= Carmen Bugan =

Romanian-American poet and writer

Carmen Bugan (born 1970) is a Romanian-American poet and writer. Her father was a critic of the Nicolae Ceaușescu regime; as a result of his persecution, the family migrated to the USA in 1989. Bugan studied at the University of Michigan (Ann Arbor) and Lancaster University. She obtained a PhD in English Literature at Balliol College, Oxford.

She has published several poetry collections, among them Crossing the Carpathians and The House of Straw. Her memoir of growing up in Romania, Burying the Typewriter: Childhood Under the Eye of the Secret Police, was critically acclaimed and was nominated for the Orwell Prize. She has also published a book on Seamus Heaney and East European poetry in translation. Her work has been widely anthologized and translated into multiple European languages, e.g. in the Italian-language volume On the Side of Forgetting/Sulla Soglia della Dimenticanza (Edizione Kolibris, 2015).

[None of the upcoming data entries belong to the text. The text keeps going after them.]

/-! ### Power -/

/-- R435, R441 to R447, R451: samples show in their registers; an input out of range is an error and a low one, seen
twice, shuts the Pysum down, as does a sensor at 120 °C; a die at `trip_c` and an overcurrent set the protective
clock until they end, against the limit that each trip began with; the loops move clock and voltage by one step within their
windows, the voltage towards the fused margin of the clock in force; a failed regulator's domain
goes off. How the protective clock is coded is read by inference (log 224, DEDUCED). -/
def Obligations.PowerIsMeasuredAndLimited : Prop :=
  (∀ (s : State) (mv dA w : BitVec 16), 10800 ≤ mv.toNat →
    gives (.inputSample mv dA w) s (fun d => d.fld .power POWER.PWR_STS_pin_w = w.toNat
      ∧ (d.fld .power POWER.ENERGY_energy_mj * 100 + d.pwr.energyRest) % (100 * 2 ^ 64)
          = ((s.chip.fld .power POWER.ENERGY_energy_mj * 100 + s.chip.pwr.energyRest) + w.toNat) % (100 * 2 ^ 64)
      ∧ (mv.toNat < 11400 ∨ 12600 < mv.toNat → raised d .power POWER.ev_vin_range)
      ∧ onlyUnit .power s.chip d ∧ memKept s.chip d))
  ∧ (∀ (s : State) (mv dA w : BitVec 16), mv.toNat < 10800 → s.chip.pwr.vinLow = true → s.chip.boot.shut = false →
    gives (.inputSample mv dA w) s (fun d => d.boot.shut = true ∧ d.fld .power POWER.LAST_SHUTDOWN_fault_code = 0x95
      ∧ ∀ n < 157, d.domOn n = false))
  ∧ (∀ (s : State) (compute base : List (BitVec 8)), compute.length = 32 → base.length = 16 → s.chip.boot.shut = false →
    (∀ t ∈ compute ++ base, t.toNat < 120) →
    gives (.sensorSample (compute.map some) (base.map some)) s (fun d =>
      (∀ r < 4, d.tempOf r = (((compute.drop (8 * r)).take 8).map BitVec.toNat).foldl max 0
        ∧ d.tempOf (4 + r) = (((base.drop (4 * r)).take 4).map BitVec.toNat).foldl max 0
        ∧ (s.chip.tripC ≤ d.tempOf r → r ∈ d.pwr.trips)
        ∧ (s.chip.tripC ≤ d.tempOf r → r ∉ s.chip.pwr.trips →
            d.fqNow r = protectiveFq ∧ raised d .power POWER.ev_trip_override))
      ∧ onlyUnit .power s.chip d ∧ memKept s.chip d))
  ∧ (∀ (s : State) (compute base : List (BitVec 8)) (t : BitVec 8), t ∈ compute.take 32 ++ base.take 16 → 120 ≤ t.toNat →
    s.chip.boot.shut = false →
    gives (.sensorSample (compute.map some) (base.map some)) s (fun d => d.boot.shut = true ∧ d.thermtripped = true
      ∧ d.fld .power POWER.LAST_SHUTDOWN_fault_code = 0x94))
  ∧ (∀ (s : State) (r : Region), r.val ∈ s.chip.pwr.trips → s.chip.tempOf r.val + 10 < s.chip.tripHeld r.val →
    gives (.tripOverrideEnd r) s (fun d => r.val ∉ d.pwr.trips
      ∧ (d.overridden r.val = false → d.fqNow r.val = s.chip.fqFloor r.val) ∧ onlyUnit .power s.chip d ∧ memKept s.chip d))
  ∧ (∀ (s : State) (a : Rail), s.chip.pwr.ocps.contains (railNo a) = false → s.chip.boot.shut = false →
    gives (.overcurrent a) s (fun d => d.pwr.ocps = s.chip.pwr.ocps ++ [railNo a]
      ∧ (∀ r ∈ diesOf (railNo a), d.fqNow r = protectiveFq) ∧ raised d .power POWER.ev_ocp_override
      ∧ raised d .power evOverride ∧ onlyUnit .power s.chip d ∧ memKept s.chip d))
  ∧ (∀ (s : State) (a : Rail), s.chip.pwr.ocps.contains (railNo a) = true →
    gives (.overcurrentEnd a) s (fun d => d.pwr.ocps.contains (railNo a) = false
      ∧ (∀ r ∈ diesOf (railNo a), d.overridden r = false → d.fqNow r = s.chip.fqFloor r)
      ∧ onlyUnit .power s.chip d ∧ memKept s.chip d))
  ∧ (∀ (s : State) (r : Region), s.chip.overridden r.val = false → s.chip.boot.shut = false → s.chip.boot.coresUp = true →
    let fq := s.chip.fqNow r.val
    let lo := s.chip.fqFloor r.val
    let hi := s.chip.fqCeil r.val
    let down := s.chip.throttleC < s.chip.tempOf r.val ∨ s.chip.powerCap < s.chip.fld .power POWER.PWR_STS_pin_w
    let up := s.chip.tempOf r.val < s.chip.throttleC - 3 ∧ s.chip.fld .power POWER.PWR_STS_pin_w < s.chip.powerCap - 25
    gives (.frequencyStep r) s (fun d => d.fqNow r.val
        = (if fq < lo then lo else if hi < fq then hi
           else if s.chip.pwr.short.contains r.val = true ∨ down then max lo (fq - 1)
           else if up then min hi (fq + 1) else fq)
      ∧ onlyUnit .power s.chip d ∧ memKept s.chip d))
  ∧ (∀ (s : State) (r : Region) (margin : BitVec 16), s.chip.boot.shut = false → s.chip.boot.coresUp = true →
    let mv := s.chip.mvNow r.val
    let want := s.chip.marginTarget r.val
    let lo := s.chip.mvFloor r.val
    let hi := s.chip.mvCeil r.val
    gives (.voltageStep r margin) s (fun d => d.mvNow r.val
        = (if mv < lo then lo else if hi < mv then hi else if margin.toNat < want then min hi (mv + 1)
           else if want < margin.toNat then max lo (mv - 1) else mv)
      ∧ (r.val ∈ d.pwr.short ↔ margin.toNat < want ∧ hi ≤ mv)
      ∧ regsBut [(.power, 0x110)] s.chip d ∧ memKept s.chip d))
  ∧ ∀ (s : State) (n : Fin 157), s.chip.domOn n.val = true →
    gives (.railFault n) s (fun d => d.domOn n.val = false ∧ n.val ∈ d.pwr.faulted ∧ raised d .power POWER.ev_rail_fault)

She has taught at Oxford University, University of Fribourg, and University of Michigan. She now teaches at the Gotham Writers Workshop in New York City and lives in Michigan with her children.

==Works==
- Crossing the Carpathians (poetry, 2004)
- Seamus Heaney and East European Poetry in Translation: Poetics of Exile (critical study, 2013).
- The House of Straw (poetry, 2015)
- Burying the Typewriter (memoir, 2015)
- Releasing the Porcelain Birds (poetry, 2016)
- Lilies from America: New and Selected Poems (2019), Poetry Society Special Commendation
- Poetry and the Language of Oppression (essays, 2021)
- Time Being (poetry, 2022)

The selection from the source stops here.